● **Task**
From the records below, extract only the lines running from the line with "def State.optMove (s" to the line with "let dst := if m.out then m.hbm else a", both lines included, reproducing them exactly.

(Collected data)

▼

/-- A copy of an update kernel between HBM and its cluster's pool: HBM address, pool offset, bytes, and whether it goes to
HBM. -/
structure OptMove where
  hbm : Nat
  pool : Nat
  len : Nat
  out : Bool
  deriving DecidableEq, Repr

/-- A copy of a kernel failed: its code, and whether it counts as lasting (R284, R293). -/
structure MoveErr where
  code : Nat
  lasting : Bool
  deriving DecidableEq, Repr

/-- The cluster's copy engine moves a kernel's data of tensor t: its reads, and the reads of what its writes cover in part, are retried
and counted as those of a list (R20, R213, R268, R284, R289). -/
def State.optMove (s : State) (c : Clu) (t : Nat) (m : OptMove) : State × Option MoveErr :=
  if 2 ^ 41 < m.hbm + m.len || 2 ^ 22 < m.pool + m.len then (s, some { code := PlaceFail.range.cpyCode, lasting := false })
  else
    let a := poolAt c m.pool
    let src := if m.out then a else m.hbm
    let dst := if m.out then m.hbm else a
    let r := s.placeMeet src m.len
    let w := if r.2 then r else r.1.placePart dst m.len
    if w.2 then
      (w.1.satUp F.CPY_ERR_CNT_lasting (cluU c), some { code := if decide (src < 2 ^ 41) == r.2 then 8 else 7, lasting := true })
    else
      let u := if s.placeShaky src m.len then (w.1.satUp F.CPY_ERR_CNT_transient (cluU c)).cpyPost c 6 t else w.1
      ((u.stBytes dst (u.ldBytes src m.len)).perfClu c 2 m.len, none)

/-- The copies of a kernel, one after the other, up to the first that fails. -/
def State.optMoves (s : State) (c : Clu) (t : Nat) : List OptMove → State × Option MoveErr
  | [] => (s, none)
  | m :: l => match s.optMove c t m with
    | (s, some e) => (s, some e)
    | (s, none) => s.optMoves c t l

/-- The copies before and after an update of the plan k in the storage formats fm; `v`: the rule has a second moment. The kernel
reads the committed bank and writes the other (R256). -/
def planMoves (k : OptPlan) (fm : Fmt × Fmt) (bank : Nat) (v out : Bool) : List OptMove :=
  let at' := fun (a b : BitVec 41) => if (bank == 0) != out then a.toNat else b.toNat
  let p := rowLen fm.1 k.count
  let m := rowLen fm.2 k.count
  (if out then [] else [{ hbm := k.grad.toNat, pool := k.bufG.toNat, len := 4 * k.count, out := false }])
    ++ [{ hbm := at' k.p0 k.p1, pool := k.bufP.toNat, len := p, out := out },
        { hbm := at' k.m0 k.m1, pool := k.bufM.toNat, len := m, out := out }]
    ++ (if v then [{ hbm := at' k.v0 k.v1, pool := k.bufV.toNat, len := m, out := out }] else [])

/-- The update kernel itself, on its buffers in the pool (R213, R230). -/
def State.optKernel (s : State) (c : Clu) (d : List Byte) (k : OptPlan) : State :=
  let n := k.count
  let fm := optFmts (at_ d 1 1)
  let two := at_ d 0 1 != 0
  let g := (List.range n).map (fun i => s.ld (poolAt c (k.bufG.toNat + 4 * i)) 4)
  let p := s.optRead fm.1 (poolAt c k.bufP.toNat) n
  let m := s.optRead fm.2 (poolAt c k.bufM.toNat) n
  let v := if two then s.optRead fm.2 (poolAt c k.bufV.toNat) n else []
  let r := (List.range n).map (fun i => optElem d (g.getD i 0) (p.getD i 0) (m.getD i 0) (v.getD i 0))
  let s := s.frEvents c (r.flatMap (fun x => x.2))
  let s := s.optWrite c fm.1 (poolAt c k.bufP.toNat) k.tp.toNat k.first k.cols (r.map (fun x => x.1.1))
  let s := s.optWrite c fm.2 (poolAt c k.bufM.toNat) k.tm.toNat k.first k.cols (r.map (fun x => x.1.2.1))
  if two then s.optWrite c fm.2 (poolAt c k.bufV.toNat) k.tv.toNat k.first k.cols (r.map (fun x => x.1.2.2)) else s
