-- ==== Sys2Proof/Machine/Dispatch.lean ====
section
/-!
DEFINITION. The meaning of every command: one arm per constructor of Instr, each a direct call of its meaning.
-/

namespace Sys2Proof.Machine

▲

● **Result**
def State.optMove (s : State) (c : Clu) (t : Nat) (m : OptMove) : State × Option MoveErr :=
  if 2 ^ 41 < m.hbm + m.len || 2 ^ 22 < m.pool + m.len then (s, some { code := PlaceFail.range.cpyCode, lasting := false })
  else
    let a := poolAt c m.pool
    let src := if m.out then a else m.hbm
    let dst := if m.out then m.hbm else a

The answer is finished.